Edwin Stead

Personal information
- Born: 1701 Harrietsham, Kent, England
- Died: 28 August 1735 London, England
- Source: CricInfo, 31 May 2008

= Edwin Stead =

English cricketer (1701–1735)

Edwin Stead (1701 – 28 August 1735) was a patron of English cricket, particularly of Kent and his own Edwin Stead's XI in the 1720s and early 1730s. He usually captained his teams, but nothing is known about his ability as a player. He was born at Harrietsham in Kent, and died in London.

==Cricket career==
Stead, a landowner, was a compulsive gambler who frequently bet on the outcome of cricket matches. Like other patrons, he sought to improve his chances of winning by underwriting select XIs, usually made up of players from several Kent parishess; these were therefore of, or near enough, county strength. Dartford Cricket Club, which featured William Bedle, had arguably the best parish team in the game at the time, and it is certain that Stead used several Dartford players in his teams, of which he was also the captain.

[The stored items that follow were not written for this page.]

-- ==== Sys2Proof/Config.lean ====
section
/-! DEFINITION. What one module's build fixes, and the free values: the values the manual leaves open. A free value is an
opaque constant, so nothing can be proved of it; a claim that holds, holds whatever it is. Each is named in the assumption log. -/
namespace Sys2Proof.Config

/-! ### Figures of R1 and R15 -/

/-- Tiles in the package (R1). -/
def numTiles : Nat := 384
/-- Shuttle slots of a tile (R15). -/
def shuttleSlots : Nat := 4
/-- Bytes of a tile's SRAM array (R1). -/
def sramBytes : Nat := 1048576
/-- Bytes of a seal tile (R1). -/
def sealTileBytes : Nat := 6144
/-- Bytes of a sector of L2, of a copy, of poison (R1, R162, R382). -/
def sectorBytes : Nat := 48
/-- Bytes of an L1 or L2 line (R1, R288). -/
def lineBytes : Nat := 192
/-- Bytes of a base translation frame (R369). -/
def frameBytes : Nat := 98304
/-- Physical frames of 96 KiB in the package (R355). -/
def physFrames : Nat := 5570560
/-- Physical seal tiles: 64 to each base frame divided by 4 (98,304 / 6,144 = 16 tiles a frame) (R355). -/
def physTiles : Nat := physFrames * 16
/-- VA of the team window (R286). -/
def teamWindow : Nat := 0xFFFFFF80000000
/-- VA of the local range (R289). -/
def localRange : Nat := 0xFFFFFFFFF00000
/-- First VA of the fabric windows (R413). -/
def fabricBase : Nat := 0x80000000000000

/-! ### Values each module fixes (R94 "configuration", R410, R414 step 4) -/

/-- FEATURES as the signed configuration blocks set it, where every signature verifies (R410, R414). Free: the manual gives no value. -/
opaque features : BitVec 4
/-- By how many thousandths a reduced tile clock's period is longer (R415). Free: the manual gives no figure. -/
opaque slowdown : Nat
/-- DROOPTHR's reset value (R94, R416). Free within the bounds that R416 states. -/
opaque droopThreshold : BitVec 8
/-- The module's firmware measurement (R414, R418), 64 bytes read as one little-endian number. -/
opaque firmwareMeasurement : BitVec 512
/-- The measurement of the configuration blocks (R414, R418). -/
opaque configMeasurement : BitVec 512
/-- Byte i of the signature over the 256 bytes of an attestation report, given as a number (R417, R418): SLH-DSA under a key the manual does not
give. -/
opaque signatureByte : Nat → Nat → Byte
/-- The size of a signature of SLH-DSA-SHAKE-256f (R417): that of its standard (PRESUMED, log entry 125). -/
def signatureSize : Nat := 49856
/-- The signature over a report. -/
def attestationSignature (body : Nat) : List Byte := (List.range signatureSize).map (signatureByte body)

/-- The identity this module sends with its release flags (R352). Free: the manual gives no value. -/
opaque senderId : BitVec 16

/-! ### Free values of the manual -/

/-- The leading 64 bits of the GCM tag of a seal (R377, R378): the key is the module's own secret.
The arguments are the contents sealed, then owner, generation, version, physical tile and STATE. -/
opaque sealTag : List Byte → Nat → Nat → Nat → Nat → Nat → BitVec 64
/-- Which of two permitted readings an access takes where the manual allows either: a stale or the fresh translation or object
entry (R145, R372), any entry of an unequal group (R370). The argument is the machine's free counter. -/
opaque chooseStale : Nat → Bool
/-- Which 32-bit elements of an unsynchronised read of a named tile come from the old contents (R9, R185). -/
opaque oldElements : Nat → BitVec 256
/-- A choice among the members of a permitted set that the manual leaves open, as a natural number to be reduced. -/
opaque choose : Nat → Nat
/-- The byte that a read of another tenant's sealed bytes gives, where the manual says only that it is garbage (R377, R385). The
argument is the address. -/
opaque freeByte : Nat → Byte

/-- The set of the memory-side cache of its stack that a seal tile belongs to (R356): the manual gives 16 ways and no index. -/
opaque mscSet : Nat → Nat
/-- The block of its channel in which a frame of NAND lies (R359, R361): the manual does not place frames in blocks. -/
opaque nandBlock : Nat → Nat
/-- The spare block of a channel to which the frames of a retired one are rewritten (R362), by the number of the repair. -/
opaque spareBlock : Nat → Nat

end Sys2Proof.Config
end

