/-- A remote store in flight (R352). `sender` is 0 for one this module sends; another module's store names its sender, and `off` is
then the VA it reaches in this module. -/
structure Remote where
  sender : Nat
  tenant : Nat
  window : Nat
  off : Nat
  bytes : List Byte
  port : Nat
  place : Place
  poisoned : Bool := false
  arrived : Bool := false
  copyTag : Option (Nat × Nat) := none
  /-- The class of a SEQ store: it arrives after the shuttle's earlier ones that it is ordered behind (R113, R296). -/
  cls : Option Nat := none
  /-- For a peer's reduction packet or its store through a zone window: the zone's object index here and the contributor; `off` is then the
  byte offset in the result area (R349, R352). -/
  contrib : Option (Nat × Nat) := none
deriving DecidableEq, Repr

/-- A release flag (R352, R353). `sender` is 0 for one this module sends; another module's flag names its sender, and `va` is then the
VA of the flag word it reaches in this module. -/
structure FlagMsg where
  sender : Nat := 0
  va : Nat := 0
  tenant : Nat
  window : Nat
  slot : Nat
  seq : Nat
  place : Place
  port : Nat
  sent : Bool := false
  /-- It has arrived, and was applied or discarded. -/
  applied : Bool := false
  /-- Remote stores that must be acknowledged first. -/
  after : List Nat := []
deriving DecidableEq, Repr

/-- The fabric (R352, R353, R413). -/
structure Fabric where
  stores : List (Nat × Remote) := []
  flags : List (Nat × FlagMsg) := []
  nextId : Nat := 0
  /-- Per sender and flag slot, the last sequence number applied: by this module for another sender, by the peer p under the key
  65536 + p for this one. -/
  last : List (Nat × Nat × Nat) := []
  portsDown : BitVec 8 := 0
deriving DecidableEq, Repr

/-! ### Tier manager -/

/-- A promotion, in progress or done (R306, R173). -/
structure Promo where
  tenant : Nat
  tmap : Nat
  pick : Nat
  target : Nat
  launch : Nat
  team : Nat
  /-- The shuttle and tag of an `spromote`. -/
  place : Option (Place × Nat) := none
  /-- A schedule entry that begins no hand-over (R322). -/
  quiet : Bool := false
  done : Bool := false
  /-- The residency and the heddle it was promoted from, whether its heddle moved, and the charges taken, kept for the launch's end
  (R306): L2-pin or HBM bytes, and stream bandwidth. -/
  fromRes : Nat := 0
  fromHed : Nat := 0
  moved : Bool := false
  bytes : Nat := 0
  stream : Nat := 0
  /-- Its number among completed promotions, in the order in which they completed (R306). -/
  order : Nat := 0
deriving DecidableEq, Repr

/-- A charge to a tenant's HBM quota for a pick whose tiles were filled from NAND; it returns when the copy is dropped (R323). -/
structure HbmCharge where
  tenant : Nat
  tmap : Nat
  pick : Nat
  launch : Option Nat
  bytes : Nat
  /-- How much of it was drawn on the launch's reservation, which returns with that (R324). -/
  drawn : Nat := 0
deriving DecidableEq, Repr

/-- A hand-over in progress (R319). -/
structure Handover where
  kick : Nat
  tierM : Bool
  unit : Nat
  target : Nat
  /-- Picks that step 1 marked promoting. -/
  marked : List Nat := []
  /-- It follows a lost pick whose heddle moved (R327). -/
  lost : Bool := false
  /-- A SEALWRAP stall delayed step 1, and counts towards the acceptance limit (R330). -/
  held : Bool := false
  /-- The tick at which the record was written. -/
  since : Nat := 0
deriving DecidableEq, Repr

/-- A climb schedule entry not yet taken (R322). -/
structure SchedEnt where
  pick : Nat
  target : Nat
  flag : Bool
  lead : Nat
  tmap : Nat
deriving DecidableEq, Repr

/-! ### The loom scheduler -/

/-- A launch queue, or the task sub-queue of a band: q is then 64 + band, of the function of the tenant (R386, R392, R394, R395). -/
structure LQueue where
  fn : Nat
  q : Nat
  base : Nat := 0
  /-- Tiles of deficit (R394). -/
  deficit : Nat := 0
  /-- The head's dependences have been seen satisfied, and the reference tick since which it has been eligible in its present band. -/
  eligible : Bool := false
  since : Nat := 0
  /-- Bands up that the head has aged. -/
  aged : Nat := 0
deriving DecidableEq, Repr

/-- A level of a work hierarchy (R31, R389). -/
structure Level where
  domain : Nat
  scope : Nat
  extent : Nat
deriving DecidableEq, Repr

/-- A scratchpad region (R81, R290). -/
structure Region where
  idx : Nat
  keep : Bool
  base : Nat
  size : Nat
deriving DecidableEq, Repr

/-- An admitted launch or task (R388, R392). -/
structure Launch where
  id : Nat
  fn : Nat
  q : Nat
  index : Nat
  task : Bool := false
  tenant : Nat
  band : Nat
  climb : Bool := false
  paired : Bool := false
  reserve : Bool := false
  priv : Bool := false
  levels : List Level := []
  l1 : Nat := 0
  deadline : Nat := 0
  argVa : Nat := 0
  save : Nat := 0
  compl : Nat := 0
  incr : Nat := 0
  /-- Per quota, what is left of the reservation, and all of it (R324). -/
  resv : List Nat := []
  full : List Nat := []
  kern : Kern := {}
  regions : List Region := []
  qcws : List (Nat × Nat × Word) := []
  /-- Teams not yet started, teams ended, kicks outstanding, start tick. -/
  nextTeam : Nat := 0
  teams : Nat := 0
  ended : Nat := 0
  stopped : Bool := false
  sched : List SchedEnt := []
  /-- Tier maps that the launch's kernel names, by object index (R314). -/
  maps : List Nat := []
  startTick : Nat := 0
deriving DecidableEq, Repr

/-- The life of a gang (R398, R402, R404). -/
inductive GangState where
  | running | stopping | saved | stopped | done
deriving DecidableEq, Repr

/-- What a save keeps beside the bytes that the save area places (R400, R401). -/
structure SavedShuttle where
  shuttle : Shuttle
  groups : List (Nat × Group) := []
  cnt : List Nat := []
  panel : Option Panel := none
deriving DecidableEq, Repr

/-- A gang: one team of a launch (R33). -/
structure Gang where
  team : Nat
  launch : Nat
  tenant : Nat
  index : Nat
  band : Nat
  /-- Team domain, tiles, shuttles a tile. -/
  domain : Nat
  nTiles : Nat
  perTile : Nat
  places : List Place := []
  /-- Side 1 of a paired gang (R405). -/
  places1 : List Place := []
  exited : List Nat := []
  state : GangState := .running
  stop : Bool := false
  startTick : Nat := 0
  /-- One team of one shuttle that was started from a climb record (R318). -/
  fromRecord : Bool := false
  saved : List SavedShuttle := []
  /-- Poisoned sectors of the KEEP regions saved, by virtual tile (R290, R382). -/
  poison : List (Nat × List Nat) := []
  /-- Saved, and resumed since (R399). -/
  resumed : Bool := false
  /-- Checkpoints of a paired gang's shuttles, by third of the save area and ordinal (R406, R407). -/
  checks : List ((Nat × Nat) × SavedShuttle) := []
  /-- The order in which gangs of a band were pre-empted. -/
  preemptOrder : Nat := 0
deriving DecidableEq, Repr

/-- The loom scheduler (R386 to R408). -/
structure Loom where
  queues : List LQueue := []
  launches : List Launch := []
  gangs : List Gang := []
  nextLaunch : Nat := 1
  nextTeam : Nat := 1
  nextPreempt : Nat := 1
  /-- Per band, the queue last visited by the deficit round-robin (R394). -/
  visit : List (Nat × Nat × Nat) := []
  /-- Tiles held for a launch whose victims are being pre-empted (R397). -/
  holds : List (Nat × Nat) := []
  ageNormal : Nat := 1000000
  ageBulk : Nat := 10000000
  firstAdmitted : Bool := false
deriving DecidableEq, Repr

/-! ### The module controller, the storage below, power -/

/-- An error counter (R361). -/
structure ErrCount where
  unit : ErrUnit
  start : Nat
  count : Nat
  faulty : Bool := false
  fenced : Bool := false
deriving DecidableEq, Repr

/-- The module controller, memory maintenance and power (R357 to R362, R409 to R418). -/
structure Module where
  /-- The bodies of a microcode load that waits for its slot's kicks (R332). -/
  loading : Option (List MSlot) := none
  /-- The request at REQHEAD has asked its gang to stop and waits until it has (R411). -/
  asked : Bool := false
  accept : BitVec 4 := 0
  /-- FEATURES (R410), as the configuration blocks whose signatures verified at power-on set it (R414). -/
  features : BitVec 4 := Config.features
  mgmtFq : Word := 0
  reqBase : Word := 0
  reqTail : Nat := 0
  reqHead : Nat := 0
  /-- The management function's own queue of records (R375). -/
  mgmtSeq : Nat := 1
  mgmtWaiting : List FaultRec := []
  mgmtMsix : Bool := false
  /-- The endpoint is presented (R414). -/
  presented : Bool := true
  /-- Owed per-bank refreshes: pseudo-channel, bank, count (R357). -/
  owed : List (Nat × Nat × Nat) := []
  /-- Refresh-management commands issued since power-on (R358). -/
  rfm : Nat := 0
  allBank : Nat := 0
  errors : List ErrCount := []
  retraining : List Nat := []
  /-- Lost NAND frames (R360): data frames by number, and after them the parity frames of the stripes. -/
  nandLost : List Nat := []
  /-- Per band, the cycle of its last droop alarm, and whether its response is in progress; the alarms beyond the rated rate, counted per band, and
  the reports of them to the management function, by band (R416). -/
  droop : List (Nat × Nat × Bool) := []
  alarms : List (Nat × Nat) := []
  alarmReports : List Nat := []
  /-- The cycle from which the tile clock is reduced, where it is, and the reference ticks that earlier reductions have added (R415). -/
  throttled : Option Nat := none
  slowTicks : Nat := 0
  droopThr : BitVec 8 := clampDroop (Config.droopThreshold.setWidth 64)
  /-- The last bytes an aperture or BAR read returned, and how it ended (R229, R302): 0 data, 1 Completer Abort, 2 poisoned. -/
  hostReply : List Byte := []
  hostStatus : Nat := 0
  /-- The repair records handed to the management function (R362): the unit of each. -/
  repairs : List ErrUnit := []
deriving DecidableEq, Repr

/-! ### The state -/

/-- The machine. -/
structure State where
  /-- What happens next, oldest first: the model's own field, the order of agents that the manual leaves open. -/
  agenda : List Happening := []
  /-- The agent that steps when the agenda is empty: the model's own field. -/
  cur : Agent := .seq ⟨0, 0⟩
  /-- The free-value counter: the model's own field. -/
  fresh : Nat := 0
  /-- The shuttle in focus and the others; the tile in focus, which is the shuttle's, and the others. -/
  me : Shuttle := { place := ⟨0, 0⟩ }
  others : List Shuttle := []
  tile : Tile := { id := 0 }
  otherTiles : List Tile := []
  ctxs : List Ctx := []
  mem : MemSys := {}
  nd : NdUnit := { tierM := true, unit := 0 }
  otherNd : List NdUnit := []
  slots : List MSlot := []
  nextKick : Nat := 1
  /-- Kicks whose body is on no unit (R321, R327). -/
  away : List (Body × Away) := []
  zones : List Zone := []
  fabric : Fabric := {}
  promos : List Promo := []
  handovers : List Handover := []
  hbm : List HbmCharge := []
  loom : Loom := {}
  module : Module := {}
  /-- Tile clocks since reset, stretches included, and per band those that its droop responses did not deliver (R94, R416). -/
  cycles : Nat := 0
  lost : List (Nat × Nat) := []
deriving DecidableEq, Repr

/-- The default layout's QCW for a role of a slot with no L1 share (R36): BASE, DEPTH 16 or 512, ESIZE 3. -/
def defaultQcw (slot role : Nat) : Word :=
  let base := 16384 - 560 * (slot + 1) + 16 * role
  BitVec.ofNat 64 (base + (if role = 3 then 512 else 16) * 65536 + 3 * 268435456)

/-- The tile after reset: QCWs in the default layout (R94), everything else empty. -/
def Tile.reset (id : Nat) : Tile :=
  { id := id
    qcw := #v[defaultQcw 0 0, defaultQcw 0 1, defaultQcw 0 2, defaultQcw 0 3,
              defaultQcw 1 0, defaultQcw 1 1, defaultQcw 1 2, defaultQcw 1 3,
              defaultQcw 2 0, defaultQcw 2 1, defaultQcw 2 2, defaultQcw 2 3,
              defaultQcw 3 0, defaultQcw 3 1, defaultQcw 3 2, defaultQcw 3 3] }

/-- The machine right after reset (R414 step 6): no shuttle runs, no context exists, every seal tile is unsealed and owned by
tenant 0, CYCLES and TSTAMP are 0. -/
def State.reset : State := { tile := Tile.reset 0 }

/-! ### Stops -/

/-- A step that cannot be taken at all. -/
inductive Fault where
  /-- Raised by `step` when the agenda names a happening that is no happening of the table but an instruction of a stream: the
  model's own schedule is malformed. Safe: no step of the hardware corresponds to it. -/
  | notAHappening
deriving DecidableEq, Repr

/-- Why a step has no meaning. -/
inductive Refusal where
  /-- Raised by `exec` for an instruction of the table that has no meaning in the model yet. Safe. -/
  | notModelled (mnemonic : String)
deriving DecidableEq, Repr
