/-- The shuttles of a team asked to stop (R398 step 1). -/
def askTeam (s : State) (team : Nat) : State := { s with me := askStop team s.me, others := s.others.map (askStop team) }

/-- A request that the gang of a team stop at its safe points (R398): for good, where `stop` holds (R403, R404). While a stream of the gang
is parked the request waits (R158). -/
def requestStop (s : State) (team : Nat) (stop : Bool) : State :=
  let s1 := modLoom s (fun l => { l with gangs := l.gangs.map fun g =>
    if g.team = team ∧ (g.state = .running ∨ g.state = .stopping) then { g with state := .stopping, stop := g.stop || stop } else g })
  if teamParked s1 team then s1 else askTeam s1 team

/-- One SEQ result lands: its destination is written, then the token of its instruction is pushed (R8, R20, R91). -/
def landOne (h : Shuttle) (q : Pend) : Shuttle :=
  let x := setDest h q.dest q.val
  if q.push = 0 then x else setTok x q.push (tokCount x q.push + 1)

/-- Land every pending SEQ result, in the order in which they land (R26 step 1, R91). -/
def landAll (h : Shuttle) : Shuttle :=
  let sorted := h.pend.mergeSort (fun a b => a.land ≤ b.land)
  { sorted.foldl landOne h with pend := [], late := [] }

/-- Steps 3 and 4 of R92 for the shuttle in focus, with a cause, a VA and the address TRAPPC takes: a handler runs in privileged
mode, or the shuttle halts and its gang is stopped. The MODE of the last line and a pending branch are forgotten (DESIGN CHOICE: the manual
is silent; log entry 80). -/
def enterTrap (s : State) (cause va : Nat) (resume : Word) : State :=
  let h := landAll s.me
  if h.trapVec = 0 ∨ h.priv then
    requestStop { s with me := { h with life := .halted, wait := none, popped := false, dueTrap := none } } h.team true
  else
    { s with me := { h with
        trapCode := BitVec.ofNat 64 (cause % 256), trapVa := BitVec.ofNat 64 va, trapPc := resume,
        priv := true, pc := h.trapVec, delay := none, wait := none, popped := false, lastInter := none, dueTrap := none,
        clock := h.clock + 12 } }

/-- A precise trap of the shuttle in focus for a fault code (R92): the record is written, then the handler is entered; while the record
waits for room, the trap waits with it (R375). -/
def trapWith (s : State) (c : Code) (va : Nat) (r : FaultRec) (write : Bool) : State :=
  let pos := codePos (s.me.pc.toNat / 8) (s.me.pc.toNat % 8)
  let (s1, n) := postMine s { r with code := c, eng := 0, codepos := pos, va := va } write
  if recWaits s1 n then modMe s1 (fun h => { h with dueTrap := some (c, va, n), wait := none, popped := false })
  else enterTrap s1 (codeNum c) va s1.me.pc

/-- A precise trap whose record has no further field. -/
def trapOn (s : State) (c : Code) (va : Nat) : State := trapWith s c va {} false

/-- Return from a trap (R139): user mode, the code address in TRAPPC; engines take entries of the shuttle again. No line precedes the next
one (DESIGN CHOICE, log entry 80). -/
def sysretTo (s : State) : State :=
  modMe s (fun h => { h with priv := false, pc := h.trapPc, held := false, lastInter := none, delay := none })

/-! ### Aborting an engine entry (R49) -/

/-- The entry an engine is running ends: its results have landed, and it counts as completed (R24). -/
def endEntry (h : Shuttle) (e : Eng) : Shuttle :=
  modEng (if e = .vec then settleVec h else h) e (fun q => { q with
    cur := none
    done := q.done + 1
    lastInter := match q.cur with
      | some c => some c.inter
      | none => q.lastInter })

/-- The number of an engine in a record (R373). -/
def engNum : Eng → Nat
  | .str => 1 | .vec => 2 | .mtx => 3

/-- R49 for the shuttle in focus: the rest of the entry is discarded, a record names the engine, line and slot, the shuttle traps
before its next SEQ instruction and no engine starts an entry until `sysret`. While the record waits for room, the entry does not
complete (R375). -/
def abortWith (s : State) (e : Eng) (c : Code) (r : FaultRec) : State :=
  let cur := (engOf s.me e).cur
  let pos := match cur with
    | some x => codePos x.line x.slot
    | none => 0xFFFFFFFF
  let card := match cur with
    | some x => x.card.getD 0xFF
    | none => 0xFF
  let (s1, n) := postMine s { r with code := c, eng := engNum e, codepos := pos, card := card } false
  let waits := recWaits s1 n
  modMe s1 (fun h =>
    let h1 := if waits then modEng h e (fun q => { q with cur := q.cur.map fun x => { x with aborting := some n } }) else endEntry h e
    { h1 with
      held := true
      dueTrap := match h1.dueTrap with
        | some t => some t
        | none => some (c, r.va, n) })

/-- An abort whose record has no further field. -/
def abortEntry (s : State) (e : Eng) (c : Code) : State := abortWith s e c {}

end Sys2Proof.Machine
end

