-- ==== Sys2Proof/Machine/Seal.lean ====
section
/-! DEFINITION. What stands between an L2 home and a DRAM row: seals and versions (R377 to R380), verification and poison (R381,
R382), lost picks (R326), the memory-side cache (R356), the buffer of a HINT 1 copy (R367), and reads and writes of device memory at
their home (R292). -/
namespace Sys2Proof.Machine

/-- A tile's metadata written. -/
def setMeta (m : MemSys) (T : Nat) (x : SealMeta) : MemSys := { m with seals := assocSet m.seals T x }

/-- The seal region of a tile (R376). -/
def regionOf (T : Nat) : Nat := 6144 * T / 2 ^ 30

/-- A pair's generations (R379). -/
def pairOf (m : MemSys) (t r : Nat) : Pair :=
  match m.pairs.find? (fun p => p.tenant = t && p.region = r) with
  | some p => p
  | none => { tenant := t, region := r }
/-- A pair changed. -/
def modPair (m : MemSys) (t r : Nat) (f : Pair → Pair) : MemSys :=
  { m with pairs := upsert m.pairs (fun p => p.tenant = t && p.region = r) f { tenant := t, region := r } }

/-- The SEAL field of a record: version and generation (R373). -/
def sealField (x : SealMeta) : Nat := x.version % 2 ^ 28 + x.gen % 16 * 2 ^ 28

/-- The 48-byte sectors that share bytes with the dirty 64-byte sectors of an MSC tile (R356). -/
def mscDirty (x : MscTile) : List Nat := x.dirty.flatMap fun k => unitsOf (64 * k) 64 48

/-- The 48-byte sectors of a line of a tile in the MSC. -/
def mscLine (T i : Nat) : List Nat := unitsOf (6144 * T + 2048 * i) 2048 48
/-- Does a tile in the MSC have a line whole: filled, or every sector of it written (R356, R384)? -/
def mscLineFull (x : MscTile) (i : Nat) : Bool := x.lines.getLsbD i || (mscLine x.tile i).all fun k => decide (k ∈ x.held)
/-- Does it have all three? -/
def mscFull (x : MscTile) : Bool := (List.range 3).all (mscLineFull x)

/-- The sectors of a tile that the L2 or the MSC holds: reads find them there and no fill changes them (R377, R381). -/
def heldIn (m : MemSys) (T : Nat) : List Nat :=
  ((m.l2.filter fun x => x.line / 32 = T).flatMap (·.valid)) ++
    (m.msc.filter fun x => x.tile = T).flatMap fun x => x.held ++
      if x.lines = 0 then []
      else ((List.range 128).map (· + 128 * T)).filter fun k =>
        x.lines.getLsbD (k % 128 * 48 / 2048) && x.lines.getLsbD ((k % 128 * 48 + 47) / 2048)

/-! ### Sealing (R379) -/

/-- The seal of a write that a tenant other than the owner made fails: in the sectors to be sealed the owner's bytes stand, and INTEGRITY goes
to the writer (R377, R385). -/
def dropForeign (s : State) (T : Nat) (secs : List Nat) : State :=
  let hit (x : Nat × Nat × Byte) : Bool := decide (x.1 / 48 ∈ secs)
  let bad := s.mem.foreign.filter hit
  let m1 := { s.mem with
    home := bad.foldl (fun h x => memSet h x.1 x.2.2) s.mem.home
    foreign := s.mem.foreign.filter fun x => !hit x }
  let writers := bad.foldl (fun l x => insertNat l x.2.1) []
  writers.foldl (fun st w => (postRec st false w
    { code := .integrity, eng := 6, tenant := w, aux := T, sealed := sealField (sealMeta m1 T) }).1) { s with mem := m1 }
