/-- The encoding of an integer at width w. -/
def intBits (w : Nat) (i : Int) : Nat := (BitVec.ofInt w i).toNat
/-- The value of an encoding of an integer type. -/
def intValue (signed : Bool) (w bits : Nat) : Int := if signed then signedOf w bits else ((bits % 2 ^ w : Nat) : Int)

/-! ### B16M blocks (R208, R209) -/

/-- Element i of a B16Mm block: payload bits as one number, shared exponent and shift byte (R208). -/
def b16Value (m payload ex mu i : Nat) : FV :=
  if ex = 255 then .nan
  else
    let fld := payload / 2 ^ ((m + 1) * i) % 2 ^ (m + 1)
    let mag := fld % 2 ^ m
    let neg := decide (fld / 2 ^ m = 1)
    let muq := mu / 2 ^ (2 * (i / 4)) % 4
    .fin neg mag ((ex : Int) - 127 - muq - m + 1)

/-- The exponent of the largest power of two not above a nonzero finite magnitude. -/
def FV.log2 : FV → Int
  | .fin _ m e => (Nat.log2 m : Int) + e
  | _ => 0

/-- |x| < 2^k for a finite value. -/
def FV.below (v : FV) (k : Int) : Bool :=
  match v with
  | .fin _ 0 _ => true
  | .fin _ m e => decide ((Nat.log2 m : Int) + e < k)
  | _ => false

/-- The greatest of the binary exponents of the block's nonzero elements, at least −127 (R209). -/
def b16Xp (xs : List FV) : Int :=
  xs.foldl (fun a v => if v.isZero then a else if a < v.log2 then v.log2 else a) (-127)

/-- A quad's shift: the largest d in 0..3 such that every magnitude lies below 2^(Xp + 1 − d) (R209). -/
def b16Shift (xp : Int) (quad : List FV) : Nat :=
  if quad.any (·.isInf) then 0
  else if quad.all (fun v => v.below (xp + 1 - 3)) then 3
  else if quad.all (fun v => v.below (xp + 1 - 2)) then 2
  else if quad.all (fun v => v.below (xp + 1 - 1)) then 1
  else 0

/-- One element's magnitude field and whether it was inexact (R209): the magnitude rounded by rnd, then saturated at 2^m − 1. -/
def b16Mag (m : Nat) (rnd : Rnd) (unit : Int) (v : FV) : Nat × Bool :=
  match v with
  | .inf _ => (2 ^ m - 1, true)
  | .nan => (0, false)
  | .fin neg k e =>
    let s := (unit - e).toNat
    let q := if unit ≤ e then k * 2 ^ (e - unit).toNat else k / 2 ^ s
    let rem := if unit ≤ e then 0 else k % 2 ^ s
    let q' := if roundsUp rnd neg q rem s false then q + 1 else q
    if 2 ^ m ≤ q' then (2 ^ m - 1, decide (rem ≠ 0 ∨ q' ≠ 2 ^ m - 1)) else (q', decide (rem ≠ 0))

/-- `encode_b16m` of R209: payload, E, µ and flags, for sixteen values. -/
def b16Encode (t : OvfTable) (m : Nat) (rnd : Rnd) (xs : List FV) : Nat × Nat × Nat × FpFlags :=
  if xs.any (·.isNan) then (0, 255, 0, Flag.nv)
  else
    let anyInf := xs.any (·.isInf)
    if anyInf && ovfB16 t != .satfinite then (0, 255, 0, Flag.nv)
    else
      let xp : Int := if anyInf then 127 else b16Xp xs
      let quads := [xs.take 4, (xs.drop 4).take 4, (xs.drop 8).take 4, (xs.drop 12).take 4]
      let mus := quads.map (b16Shift xp)
      let mu := mus.getD 0 0 + 4 * mus.getD 1 0 + 16 * mus.getD 2 0 + 64 * mus.getD 3 0
      let fields := (List.range 16).map fun i =>
        let v := xs.getD i (.fin false 0 0)
        let r := b16Mag m rnd (xp - mus.getD (i / 4) 0 - m + 1) v
        ((if v.neg then 2 ^ m else 0) + r.1, r.2)
      let payload := (fields.map (·.1)).foldr (fun x acc => x + 2 ^ (m + 1) * acc) 0
      (payload, (xp + 127).toNat, mu,
        raiseIf anyInf (Flag.ofl ||| Flag.nx) ||| raiseIf (fields.any (·.2)) Flag.nx)

/-- Bytes of a B16M payload group: 2 (m + 1) (R208). -/
def b16Bytes (m : Nat) : Nat := 2 * (m + 1)

end Sys2Proof.Machine
end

Edwin Stead's XI is recorded in several historically important matches from 1724 to 1731. His first known match was probably at Chingford in 1724, and it became the subject of a court case after the Chingford team refused to play to a finish when Kent had the advantage. The court, presided over by Lord Chief Justice Pratt, ruled that the match must be played out so that all wagers could be fulfilled. The match resumed and was completed at Dartford Brent on 5 September 1726, though that may not have been the original venue. A week earlier, on 29 August 1726, Kent had played a London & Surrey combine on Kennington Common for 25 guineas, but the result is unknown.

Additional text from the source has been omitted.